My first thought was a Dell Wyse 3040 thin client. They are cheap second-hand, draw around 6W, and are x86 so there are no architecture headaches with PKCS#11 libraries. The problem is the Wyse 3040 has no TPM at all. TPM support in the Wyse family only appears in the 5070 and above. The M.2 WiFi slot on the 3040 also only supports SDIO rather than PCIe, which rules out using it for anything useful. It would have worked with Dropbear as the only unlock mechanism, but for a host that everything else depends on I wanted something more self-sufficient.

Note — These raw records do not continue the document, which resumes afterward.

@[simp] theorem State.hwSet_pending : (s.hwSet a w).pending = s.pending := rfl
@[simp] theorem State.hwSet_time : (s.hwSet a w).time = s.time := rfl
@[simp] theorem State.hwSet_timeFrac : (s.hwSet a w).timeFrac = s.timeFrac := rfl
@[simp] theorem State.hwSet_freeCtr : (s.hwSet a w).freeCtr = s.freeCtr := rfl
@[simp] theorem State.hwSet_latches : (s.hwSet a w).latches = s.latches := rfl
@[simp] theorem State.hwSet_lmem : (s.hwSet a w).lmem = s.lmem := rfl
@[simp] theorem State.hwSet_poison : (s.hwSet a w).poison = s.poison := rfl
@[simp] theorem State.hwSet_hostMem : (s.hwSet a w).hostMem = s.hostMem := rfl
@[simp] theorem State.hwSet_reply : (s.hwSet a w).reply = s.reply := rfl
@[simp] theorem State.hwSet_emitted : (s.hwSet a w).emitted = s.emitted := rfl
@[simp] theorem State.hwSet_sys : (s.hwSet a w).sys = s.sys := rfl
@[simp] theorem State.hwSet_balls : (s.hwSet a w).balls = s.balls := rfl
@[simp] theorem State.hwSet_aon : (s.hwSet a w).aon = s.aon := rfl
@[simp] theorem State.hwSet_rails : (s.hwSet a w).rails = s.rails := rfl
@[simp] theorem State.hwSet_seq : (s.hwSet a w).seq = s.seq := rfl
@[simp] theorem State.hwSet_feds : (s.hwSet a w).feds = s.feds := rfl
@[simp] theorem State.hwSet_keep : (s.hwSet a w).keep = s.keep := rfl
@[simp] theorem State.hwSet_cal : (s.hwSet a w).cal = s.cal := rfl
@[simp] theorem State.hwSet_flt : (s.hwSet a w).flt = s.flt := rfl
@[simp] theorem State.hwSet_ints : (s.hwSet a w).ints = s.ints := rfl
@[simp] theorem State.hwSet_cas : (s.hwSet a w).cas = s.cas := rfl
@[simp] theorem State.hwSet_att : (s.hwSet a w).att = s.att := rfl
@[simp] theorem State.hwSet_sec : (s.hwSet a w).sec = s.sec := rfl
@[simp] theorem State.hwSet_ecc : (s.hwSet a w).ecc = s.ecc := rfl
@[simp] theorem State.hwSet_dmas : (s.hwSet a w).dmas = s.dmas := rfl
@[simp] theorem State.hwSet_dmaLast : (s.hwSet a w).dmaLast = s.dmaLast := rfl
@[simp] theorem State.hwSet_enc : (s.hwSet a w).enc = s.enc := rfl
@[simp] theorem State.hwSet_ringq : (s.hwSet a w).ringq = s.ringq := rfl
@[simp] theorem State.hwSet_fst : (s.hwSet a w).fst = s.fst := rfl
@[simp] theorem State.hwSet_ctxs : (s.hwSet a w).ctxs = s.ctxs := rfl
@[simp] theorem State.hwSet_apr : (s.hwSet a w).apr = s.apr := rfl
@[simp] theorem State.hwSet_bundle : (s.hwSet a w).bundle = s.bundle := rfl
@[simp] theorem State.hwSet_stns : (s.hwSet a w).stns = s.stns := rfl
@[simp] theorem State.hwSet_mots : (s.hwSet a w).mots = s.mots := rfl
@[simp] theorem State.hwSet_pgns : (s.hwSet a w).pgns = s.pgns := rfl
@[simp] theorem State.hwSet_stps : (s.hwSet a w).stps = s.stps := rfl
@[simp] theorem State.hwSet_ctls : (s.hwSet a w).ctls = s.ctls := rfl
@[simp] theorem State.hwSet_hvos : (s.hwSet a w).hvos = s.hvos := rfl
@[simp] theorem State.hwSet_lups : (s.hwSet a w).lups = s.lups := rfl
@[simp] theorem State.hwSet_htrs : (s.hwSet a w).htrs = s.htrs := rfl
@[simp] theorem State.hwSet_sched : (s.hwSet a w).sched = s.sched := rfl
@[simp] theorem State.hwSet_mns : (s.hwSet a w).mns = s.mns := rfl
@[simp] theorem State.hwSet_tmps : (s.hwSet a w).tmps = s.tmps := rfl

@[simp] theorem State.event_pending : (s.event a i n).pending = s.pending := State.hwSet_pending ..
@[simp] theorem State.event_time : (s.event a i n).time = s.time := State.hwSet_time ..
@[simp] theorem State.event_timeFrac : (s.event a i n).timeFrac = s.timeFrac := State.hwSet_timeFrac ..
@[simp] theorem State.event_freeCtr : (s.event a i n).freeCtr = s.freeCtr := State.hwSet_freeCtr ..
@[simp] theorem State.event_latches : (s.event a i n).latches = s.latches := State.hwSet_latches ..
@[simp] theorem State.event_lmem : (s.event a i n).lmem = s.lmem := State.hwSet_lmem ..
@[simp] theorem State.event_poison : (s.event a i n).poison = s.poison := State.hwSet_poison ..
@[simp] theorem State.event_hostMem : (s.event a i n).hostMem = s.hostMem := State.hwSet_hostMem ..
@[simp] theorem State.event_reply : (s.event a i n).reply = s.reply := State.hwSet_reply ..
@[simp] theorem State.event_emitted : (s.event a i n).emitted = s.emitted := State.hwSet_emitted ..
@[simp] theorem State.event_sys : (s.event a i n).sys = s.sys := State.hwSet_sys ..
@[simp] theorem State.event_balls : (s.event a i n).balls = s.balls := State.hwSet_balls ..
@[simp] theorem State.event_aon : (s.event a i n).aon = s.aon := State.hwSet_aon ..
@[simp] theorem State.event_rails : (s.event a i n).rails = s.rails := State.hwSet_rails ..
@[simp] theorem State.event_seq : (s.event a i n).seq = s.seq := State.hwSet_seq ..
@[simp] theorem State.event_feds : (s.event a i n).feds = s.feds := State.hwSet_feds ..
@[simp] theorem State.event_keep : (s.event a i n).keep = s.keep := State.hwSet_keep ..
@[simp] theorem State.event_cal : (s.event a i n).cal = s.cal := State.hwSet_cal ..
@[simp] theorem State.event_flt : (s.event a i n).flt = s.flt := State.hwSet_flt ..
@[simp] theorem State.event_ints : (s.event a i n).ints = s.ints := State.hwSet_ints ..
@[simp] theorem State.event_cas : (s.event a i n).cas = s.cas := State.hwSet_cas ..
@[simp] theorem State.event_att : (s.event a i n).att = s.att := State.hwSet_att ..
@[simp] theorem State.event_sec : (s.event a i n).sec = s.sec := State.hwSet_sec ..
@[simp] theorem State.event_ecc : (s.event a i n).ecc = s.ecc := State.hwSet_ecc ..
@[simp] theorem State.event_dmas : (s.event a i n).dmas = s.dmas := State.hwSet_dmas ..
@[simp] theorem State.event_dmaLast : (s.event a i n).dmaLast = s.dmaLast := State.hwSet_dmaLast ..
@[simp] theorem State.event_enc : (s.event a i n).enc = s.enc := State.hwSet_enc ..
@[simp] theorem State.event_ringq : (s.event a i n).ringq = s.ringq := State.hwSet_ringq ..
@[simp] theorem State.event_fst : (s.event a i n).fst = s.fst := State.hwSet_fst ..
@[simp] theorem State.event_ctxs : (s.event a i n).ctxs = s.ctxs := State.hwSet_ctxs ..
@[simp] theorem State.event_apr : (s.event a i n).apr = s.apr := State.hwSet_apr ..
@[simp] theorem State.event_bundle : (s.event a i n).bundle = s.bundle := State.hwSet_bundle ..
@[simp] theorem State.event_stns : (s.event a i n).stns = s.stns := State.hwSet_stns ..
@[simp] theorem State.event_mots : (s.event a i n).mots = s.mots := State.hwSet_mots ..
@[simp] theorem State.event_pgns : (s.event a i n).pgns = s.pgns := State.hwSet_pgns ..
@[simp] theorem State.event_stps : (s.event a i n).stps = s.stps := State.hwSet_stps ..
@[simp] theorem State.event_ctls : (s.event a i n).ctls = s.ctls := State.hwSet_ctls ..
@[simp] theorem State.event_hvos : (s.event a i n).hvos = s.hvos := State.hwSet_hvos ..
@[simp] theorem State.event_lups : (s.event a i n).lups = s.lups := State.hwSet_lups ..
@[simp] theorem State.event_htrs : (s.event a i n).htrs = s.htrs := State.hwSet_htrs ..
@[simp] theorem State.event_sched : (s.event a i n).sched = s.sched := State.hwSet_sched ..
@[simp] theorem State.event_mns : (s.event a i n).mns = s.mns := State.hwSet_mns ..
@[simp] theorem State.event_tmps : (s.event a i n).tmps = s.tmps := State.hwSet_tmps ..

I ended up using an HP EliteDesk 800 G2 Mini instead. It has an Infineon SLB9670 TPM that can be upgraded from 1.2 to 2.0 via HP’s firmware utility, an Intel i3-6300T, 8GB DDR4, an M.2 NVMe slot, and a 2.5" SATA bay. Second-hand they go for very little. The storage layout is a 256GB SK Hynix BC501 NVMe for the OS and a 256GB Samsung PM871a SATA SSD for StepCA data, Tang keys, and audit logs, kept separate from the OS deliberately.
One note on the TPM firmware upgrade: HP’s utility requires Windows to run. If you are doing this from a WinPE environment, be aware that Microsoft’s servers will reject connections from WinPE with error 715-123130, apparently flagging it as an anonymous connection. You will need a full Windows install or to source the softpaq and run it locally.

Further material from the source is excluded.